That is indeed where my thoughts started out but then I realised we are all busy (well, most of us anyway). Most of us have too many things they need and want to do and too many things they do not want but feel they have to do. Let’s face it, most of us have a lot of Duty and a lot less ‘Do as thou wilt’ time than they would like.

In this I am blessed. I do not have to work two or three jobs to survive. I do not have to watch my children starve or waste away of an illness that would be easy to cure if only they had been born in the Western world. I do not have to spend my days sewing and growing old in a dark and dank workshop, locked away from light and the world, fearing every day that I will burn to death only because that same Western world wants to wear a different T shirt every day.

I am blessed. I have three beautiful, healthy children and a spacious, warm roof over my head. I have a job that brings in money and is fairly intellectually challenging yet allows me to be a stay-at-home mother at the same time. While I do complain sometimes (too often!), I love being able to take my children to school and pick them up for lunch. I love when their school day ends and I get to take them home, or to the park for a picnic or the museum. I love being able to visit events and farmer’s markets and watch my children explore new things or play in the sun. Truly, I am blessed.
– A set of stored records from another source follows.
-- ==== Sys2Proof/Laws/KeptDebug.lean ====
section
/-! SUPPORT. The operations of Sys2Proof/Machine/Debug.lean leave alone what `Kept` names. -/
namespace Sys2Proof.Machine
set_option linter.unusedSimpArgs false
set_option linter.unusedVariables false
variable {kK : Nat} {k0 : State} {kM : List Host.Cell → Prop}

theorem State.dbgWrite_kept {s : State} {w} {off} {act : State → State} (hm : kK &&& 0x202 = 0) (hf0 : ∀ u, Kept kK k0 kM u → Kept kK k0 kM (act u)) (hk : Kept kK k0 kM s) :
    Kept kK k0 kM (State.dbgWrite s w off act) := by
  unfold State.dbgWrite
  repeat' first | with_reducible assumption | with_reducible apply hf0 | with_reducible apply State.busError_kept (wOff hm rfl) | with_reducible apply State.busDead_kept (wOff hm rfl) | with_reducible apply Kept.ite | dsimp only | split

theorem State.dbgOwned_kept {s : State} {w} {right} {act : State → State} (hm : kK &&& 0x2 = 0) (hf0 : ∀ u, Kept kK k0 kM u → Kept kK k0 kM (act u)) (hk : Kept kK k0 kM s) :
    Kept kK k0 kM (State.dbgOwned s w right act) := by
  unfold State.dbgOwned
  repeat' first | with_reducible assumption | with_reducible apply hf0 | with_reducible apply State.raise_kept (wOff hm rfl) | with_reducible apply Kept.ite | dsimp only | split

theorem State.cueTook_kept {s : State} {n} {regs} (hm : kK &&& 0x200000000 = 0)  (hk : Kept kK k0 kM s) :
    Kept kK k0 kM (State.cueTook s n regs) := by
  unfold State.cueTook
  repeat' first | with_reducible assumption | with_reducible apply State.setCueReg_kept (wOff hm rfl) | with_reducible apply Kept.ite | with_reducible refine Kept.foldl ?_ (fun _ _ _ => ?_) | with_reducible refine Kept.foldlIn Prod.snd ?_ (fun _ _ _ => ?_) | with_reducible refine Kept.foldlIn (fun p => p.2.2) ?_ (fun _ _ _ => ?_) | dsimp only | split

theorem State.haltCue_kept {s : State} {n} {reason} {regs} (hm : kK &&& 0x600000006 = 0)  (hk : Kept kK k0 kM s) :
    Kept kK k0 kM (State.haltCue s n reason regs) := by
  unfold State.haltCue
  repeat' first | with_reducible assumption | with_reducible apply State.setF_kept (wOff hm rfl) | with_reducible apply State.setCueX_kept (wOff hm rfl) | with_reducible apply State.toCue_kept (wOff hm rfl) | with_reducible apply State.cueTook_kept (wOff hm rfl) | with_reducible apply Kept.ite | dsimp only | split

theorem State.resumeCue_kept {s : State} {n} (hm : kK &&& 0x600000006 = 0)  (hk : Kept kK k0 kM s) :
    Kept kK k0 kM (State.resumeCue s n) := by
  unfold State.resumeCue
  repeat' first | with_reducible assumption | with_reducible apply State.toCue_kept (wOff hm rfl) | with_reducible apply Kept.ite | dsimp only | split

theorem State.stepCue_kept {s : State} {n} {regs} (hm : kK &&& 0x600000006 = 0)  (hk : Kept kK k0 kM s) :
    Kept kK k0 kM (State.stepCue s n regs) := by
  unfold State.stepCue
  repeat' first | with_reducible assumption | with_reducible apply State.haltCue_kept (wOff hm rfl) | with_reducible apply State.resumeCue_kept (wOff hm rfl) | with_reducible apply Kept.ite | dsimp only | split

theorem State.runWrite_kept {s : State} {w} {n} {v} {regs} (hm : kK &&& 0x600000006 = 0)  (hk : Kept kK k0 kM s) :
    Kept kK k0 kM (State.runWrite s w n v regs) := by
  unfold State.runWrite
  repeat' first | with_reducible assumption | with_reducible apply State.setF_kept (wOff hm rfl) | with_reducible apply State.dbgOwned_kept (wOff hm rfl) | with_reducible apply State.haltCue_kept (wOff hm rfl) | with_reducible apply State.resumeCue_kept (wOff hm rfl) | with_reducible apply State.stepCue_kept (wOff hm rfl) | with_reducible apply Kept.ite | (intro u hu) | simp only [id] | dsimp only | split

theorem State.groupWrite_kept {s : State} {w} {v} {regs} (hm : kK &&& 0x600000006 = 0)  (hk : Kept kK k0 kM s) :
    Kept kK k0 kM (State.groupWrite s w v regs) := by
  unfold State.groupWrite
  repeat' first | with_reducible assumption | with_reducible apply State.dbgOwned_kept (wOff hm rfl) | with_reducible apply State.haltCue_kept (wOff hm rfl) | with_reducible apply State.resumeCue_kept (wOff hm rfl) | with_reducible apply Kept.ite | with_reducible refine Kept.foldl ?_ (fun _ _ _ => ?_) | with_reducible refine Kept.foldlIn Prod.snd ?_ (fun _ _ _ => ?_) | with_reducible refine Kept.foldlIn (fun p => p.2.2) ?_ (fun _ _ _ => ?_) | (intro u hu) | simp only [id] | dsimp only | split
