-- ==== Sys2Proof/Laws/Frames.lean ====
section
/-! SUPPORT. What a command and a step leave alone, from the lemmas of Laws/Kept….lean; and that device memory keeps its canonical form. -/
namespace Sys2Proof.Machine

/-- A list of components as a number. -/
def maskOf : List Comp → Nat
  | [] => 0
  | c :: l => 2 ^ c.idx ||| maskOf l

variable {K : Nat} {s0 : State} {M : List Host.Cell → Prop}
My house isn’t as clean or well organised as I would like it to be (I admit, it is far from that). While there is a lot I would like to improve, I now also accept that in the choice between a spic and span house and an actual LIFE, the latter easily wins out. My children don’t (usually) eat from the floor so why should they be able to? I’d rather take them to discover what life is really about and learn to live it to the fullest.

When they grow up, I don’t want them to say that they could eat from the floor, that their ears were washed every day and they learned about being dutiful and following the rules.
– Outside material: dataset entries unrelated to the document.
@[simp] theorem emit_ident (o : Out) : (s.emit o).ident = s.ident := rfl
@[simp] theorem emit_regs (o : Out) : (s.emit o).regs = s.regs := rfl
@[simp] theorem emit_ctrs (o : Out) : (s.emit o).ctrs = s.ctrs := rfl
@[simp] theorem emit_snaps (o : Out) : (s.emit o).snaps = s.snaps := rfl
@[simp] theorem emit_mem (o : Out) : (s.emit o).mem = s.mem := rfl
@[simp] theorem emit_host (o : Out) : (s.emit o).host = s.host := rfl
@[simp] theorem emit_flash (o : Out) : (s.emit o).flash = s.flash := rfl
@[simp] theorem emit_hostBad (o : Out) : (s.emit o).hostBad = s.hostBad := rfl
@[simp] theorem emit_pending (o : Out) : (s.emit o).pending = s.pending := rfl
@[simp] theorem emit_now (o : Out) : (s.emit o).now = s.now := rfl
@[simp] theorem emit_sta (o : Out) : (s.emit o).sta = s.sta := rfl
@[simp] theorem emit_fresh (o : Out) : (s.emit o).fresh = s.fresh := rfl
@[simp] theorem emit_posted (o : Out) : (s.emit o).posted = s.posted := rfl
@[simp] theorem emit_latches (o : Out) : (s.emit o).latches = s.latches := rfl
@[simp] theorem emit_hq (o : Out) : (s.emit o).hq = s.hq := rfl
@[simp] theorem emit_evc (o : Out) : (s.emit o).evc = s.evc := rfl
@[simp] theorem emit_pwr (o : Out) : (s.emit o).pwr = s.pwr := rfl
@[simp] theorem emit_jrnl (o : Out) : (s.emit o).jrnl = s.jrnl := rfl
@[simp] theorem emit_fab (o : Out) : (s.emit o).fab = s.fab := rfl
@[simp] theorem emit_bays (o : Out) : (s.emit o).bays = s.bays := rfl
@[simp] theorem emit_saus (o : Out) : (s.emit o).saus = s.saus := rfl
@[simp] theorem emit_fac (o : Out) : (s.emit o).fac = s.fac := rfl
@[simp] theorem emit_cfg (o : Out) : (s.emit o).cfg = s.cfg := rfl
@[simp] theorem emit_fm (o : Out) : (s.emit o).fm = s.fm := rfl
@[simp] theorem emit_lanes (o : Out) : (s.emit o).lanes = s.lanes := rfl
@[simp] theorem emit_se (o : Out) : (s.emit o).se = s.se := rfl
@[simp] theorem emit_prot (o : Out) : (s.emit o).prot = s.prot := rfl
@[simp] theorem emit_ring (o : Out) : (s.emit o).ring = s.ring := rfl
@[simp] theorem emit_opt (o : Out) : (s.emit o).opt = s.opt := rfl
@[simp] theorem emit_tim (o : Out) : (s.emit o).tim = s.tim := rfl
@[simp] theorem emit_clk (o : Out) : (s.emit o).clk = s.clk := rfl
@[simp] theorem emit_lat (o : Out) : (s.emit o).lat = s.lat := rfl
@[simp] theorem emit_cue (o : Out) : (s.emit o).cue = s.cue := rfl
@[simp] theorem emit_dbg (o : Out) : (s.emit o).dbg = s.dbg := rfl
@[simp] theorem emit_getF (o : Out) (base : Nat) (fld : Fld) : (s.emit o).getF base fld = s.getF base fld := rfl
@[simp] theorem emit_flag (o : Out) (base : Nat) (fld : Fld) : (s.emit o).flag base fld = s.flag base fld := rfl

@[simp] theorem setCueX_ident (n : Nat) (x : CueX) : (s.setCueX n x).ident = s.ident := rfl
@[simp] theorem setCueX_regs (n : Nat) (x : CueX) : (s.setCueX n x).regs = s.regs := rfl
@[simp] theorem setCueX_ctrs (n : Nat) (x : CueX) : (s.setCueX n x).ctrs = s.ctrs := rfl
@[simp] theorem setCueX_snaps (n : Nat) (x : CueX) : (s.setCueX n x).snaps = s.snaps := rfl
@[simp] theorem setCueX_mem (n : Nat) (x : CueX) : (s.setCueX n x).mem = s.mem := rfl
@[simp] theorem setCueX_host (n : Nat) (x : CueX) : (s.setCueX n x).host = s.host := rfl
@[simp] theorem setCueX_flash (n : Nat) (x : CueX) : (s.setCueX n x).flash = s.flash := rfl
@[simp] theorem setCueX_hostBad (n : Nat) (x : CueX) : (s.setCueX n x).hostBad = s.hostBad := rfl
@[simp] theorem setCueX_pending (n : Nat) (x : CueX) : (s.setCueX n x).pending = s.pending := rfl
@[simp] theorem setCueX_out (n : Nat) (x : CueX) : (s.setCueX n x).out = s.out := rfl
@[simp] theorem setCueX_now (n : Nat) (x : CueX) : (s.setCueX n x).now = s.now := rfl
@[simp] theorem setCueX_sta (n : Nat) (x : CueX) : (s.setCueX n x).sta = s.sta := rfl
@[simp] theorem setCueX_fresh (n : Nat) (x : CueX) : (s.setCueX n x).fresh = s.fresh := rfl
@[simp] theorem setCueX_posted (n : Nat) (x : CueX) : (s.setCueX n x).posted = s.posted := rfl
@[simp] theorem setCueX_latches (n : Nat) (x : CueX) : (s.setCueX n x).latches = s.latches := rfl
@[simp] theorem setCueX_hq (n : Nat) (x : CueX) : (s.setCueX n x).hq = s.hq := rfl
@[simp] theorem setCueX_evc (n : Nat) (x : CueX) : (s.setCueX n x).evc = s.evc := rfl
@[simp] theorem setCueX_pwr (n : Nat) (x : CueX) : (s.setCueX n x).pwr = s.pwr := rfl
@[simp] theorem setCueX_jrnl (n : Nat) (x : CueX) : (s.setCueX n x).jrnl = s.jrnl := rfl
@[simp] theorem setCueX_fab (n : Nat) (x : CueX) : (s.setCueX n x).fab = s.fab := rfl
@[simp] theorem setCueX_bays (n : Nat) (x : CueX) : (s.setCueX n x).bays = s.bays := rfl
@[simp] theorem setCueX_saus (n : Nat) (x : CueX) : (s.setCueX n x).saus = s.saus := rfl
@[simp] theorem setCueX_fac (n : Nat) (x : CueX) : (s.setCueX n x).fac = s.fac := rfl
@[simp] theorem setCueX_cfg (n : Nat) (x : CueX) : (s.setCueX n x).cfg = s.cfg := rfl
@[simp] theorem setCueX_fm (n : Nat) (x : CueX) : (s.setCueX n x).fm = s.fm := rfl
@[simp] theorem setCueX_lanes (n : Nat) (x : CueX) : (s.setCueX n x).lanes = s.lanes := rfl
@[simp] theorem setCueX_se (n : Nat) (x : CueX) : (s.setCueX n x).se = s.se := rfl
@[simp] theorem setCueX_prot (n : Nat) (x : CueX) : (s.setCueX n x).prot = s.prot := rfl
@[simp] theorem setCueX_ring (n : Nat) (x : CueX) : (s.setCueX n x).ring = s.ring := rfl
@[simp] theorem setCueX_opt (n : Nat) (x : CueX) : (s.setCueX n x).opt = s.opt := rfl
@[simp] theorem setCueX_tim (n : Nat) (x : CueX) : (s.setCueX n x).tim = s.tim := rfl
@[simp] theorem setCueX_clk (n : Nat) (x : CueX) : (s.setCueX n x).clk = s.clk := rfl
@[simp] theorem setCueX_lat (n : Nat) (x : CueX) : (s.setCueX n x).lat = s.lat := rfl
@[simp] theorem setCueX_dbg (n : Nat) (x : CueX) : (s.setCueX n x).dbg = s.dbg := rfl
@[simp] theorem setCueX_getF (n : Nat) (x : CueX) (base : Nat) (fld : Fld) : (s.setCueX n x).getF base fld = s.getF base fld := rfl
@[simp] theorem setCueX_flag (n : Nat) (x : CueX) (base : Nat) (fld : Fld) : (s.setCueX n x).flag base fld = s.flag base fld := rfl

@[simp] theorem setDom_ident (d v : Nat) : (s.setDom d v).ident = s.ident := rfl
@[simp] theorem setDom_regs (d v : Nat) : (s.setDom d v).regs = s.regs := rfl
@[simp] theorem setDom_ctrs (d v : Nat) : (s.setDom d v).ctrs = s.ctrs := rfl
@[simp] theorem setDom_snaps (d v : Nat) : (s.setDom d v).snaps = s.snaps := rfl
@[simp] theorem setDom_mem (d v : Nat) : (s.setDom d v).mem = s.mem := rfl
@[simp] theorem setDom_host (d v : Nat) : (s.setDom d v).host = s.host := rfl
@[simp] theorem setDom_flash (d v : Nat) : (s.setDom d v).flash = s.flash := rfl
@[simp] theorem setDom_hostBad (d v : Nat) : (s.setDom d v).hostBad = s.hostBad := rfl
@[simp] theorem setDom_pending (d v : Nat) : (s.setDom d v).pending = s.pending := rfl
@[simp] theorem setDom_out (d v : Nat) : (s.setDom d v).out = s.out := rfl
@[simp] theorem setDom_now (d v : Nat) : (s.setDom d v).now = s.now := rfl
@[simp] theorem setDom_sta (d v : Nat) : (s.setDom d v).sta = s.sta := rfl
@[simp] theorem setDom_fresh (d v : Nat) : (s.setDom d v).fresh = s.fresh := rfl
@[simp] theorem setDom_posted (d v : Nat) : (s.setDom d v).posted = s.posted := rfl
@[simp] theorem setDom_latches (d v : Nat) : (s.setDom d v).latches = s.latches := rfl
@[simp] theorem setDom_hq (d v : Nat) : (s.setDom d v).hq = s.hq := rfl
@[simp] theorem setDom_evc (d v : Nat) : (s.setDom d v).evc = s.evc := rfl
@[simp] theorem setDom_jrnl (d v : Nat) : (s.setDom d v).jrnl = s.jrnl := rfl
@[simp] theorem setDom_fab (d v : Nat) : (s.setDom d v).fab = s.fab := rfl
@[simp] theorem setDom_bays (d v : Nat) : (s.setDom d v).bays = s.bays := rfl
@[simp] theorem setDom_saus (d v : Nat) : (s.setDom d v).saus = s.saus := rfl
@[simp] theorem setDom_fac (d v : Nat) : (s.setDom d v).fac = s.fac := rfl
@[simp] theorem setDom_cfg (d v : Nat) : (s.setDom d v).cfg = s.cfg := rfl
@[simp] theorem setDom_fm (d v : Nat) : (s.setDom d v).fm = s.fm := rfl
@[simp] theorem setDom_lanes (d v : Nat) : (s.setDom d v).lanes = s.lanes := rfl
@[simp] theorem setDom_se (d v : Nat) : (s.setDom d v).se = s.se := rfl
@[simp] theorem setDom_prot (d v : Nat) : (s.setDom d v).prot = s.prot := rfl
@[simp] theorem setDom_ring (d v : Nat) : (s.setDom d v).ring = s.ring := rfl
@[simp] theorem setDom_opt (d v : Nat) : (s.setDom d v).opt = s.opt := rfl
@[simp] theorem setDom_tim (d v : Nat) : (s.setDom d v).tim = s.tim := rfl
@[simp] theorem setDom_clk (d v : Nat) : (s.setDom d v).clk = s.clk := rfl
@[simp] theorem setDom_lat (d v : Nat) : (s.setDom d v).lat = s.lat := rfl
@[simp] theorem setDom_cue (d v : Nat) : (s.setDom d v).cue = s.cue := rfl
@[simp] theorem setDom_dbg (d v : Nat) : (s.setDom d v).dbg = s.dbg := rfl
@[simp] theorem setDom_getF (d v : Nat) (base : Nat) (fld : Fld) : (s.setDom d v).getF base fld = s.getF base fld := rfl
@[simp] theorem setDom_flag (d v : Nat) (base : Nat) (fld : Fld) : (s.setDom d v).flag base fld = s.flag base fld := rfl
No – when my children grow up, I want them to say that they were encouraged to explore the world and their interests. That they were allowed to try new things and play and enjoy life. That they were taught that doing your duty is important but they should also think about how much sense that duty actually makes. That their freedom ends where the freedom of others starts and this means respecting other cultures, beliefs and ideas, however foreign they might seem. I want them to know that following the rules is right, but only if those rules are fair. And to have the courage to stand up and rebel against the rules if they are not.

Above all, I hope that they will know that they are beautiful, good people who are allowed to make mistakes. I hope I will have helped them develop the resilience to get up and try again or move on when they fall. And know that they don’t have to live their lives the way others expect them to live. They decide what is important to them and no one else.

And yes, I have to ‘lead by example’. I believe this is one of the main lessons I have learned in the past years. If I want my children to be free, I must be free myself. And if I want them to be the beautiful people they are, to the fullest, then they must see me be as I am. Not as others want me to be. Not as duty tells me I should be. Not even as I think I should be.

Just simply, purely me.

It may seem the simplest thing in the world. To me it proved one of the hardest. I hope I can make it easier for my children.

3 thoughts on “I am leo, hear me roar

  1. Iris,
    I got chills reading this post. Thank you for exposing your heart when you write. There is nothing more beautiful, I strive for these same values in raising my children. I agree that being “Just simply, purely me” is terribly difficult in a world with so many “have to” and “shoulds.” Parenting for 31 years and counting, I have discovered that there is less and less of the “parent/child” relationship going on here and much more a just “you and me” thing going on. I may be older, but my children are often wiser. I want them to see on a daily basis that we are in this together and are all learning to swim in the same ocean.

  2. You know Zurn, my 14 year old is now discovering that the world is not a nice and safe place to many people. Sometimes I wonder how to help him see that it is also a wonderful place when there are so many things wrong in it. What I love is what you describe here, seeing how my little boy is turning into this pretty wise (though sometimes insanely stupid) young man. It makes me curious and hopeful about what kind of man he will be.

    • Truth be told….I am still often insanely stupid 🙂 I keep believing that I am forever growing up, and I don’t ever want to believe that I have arrived. So, boy or man, girl or woman, aren’t we all “turning” into someone?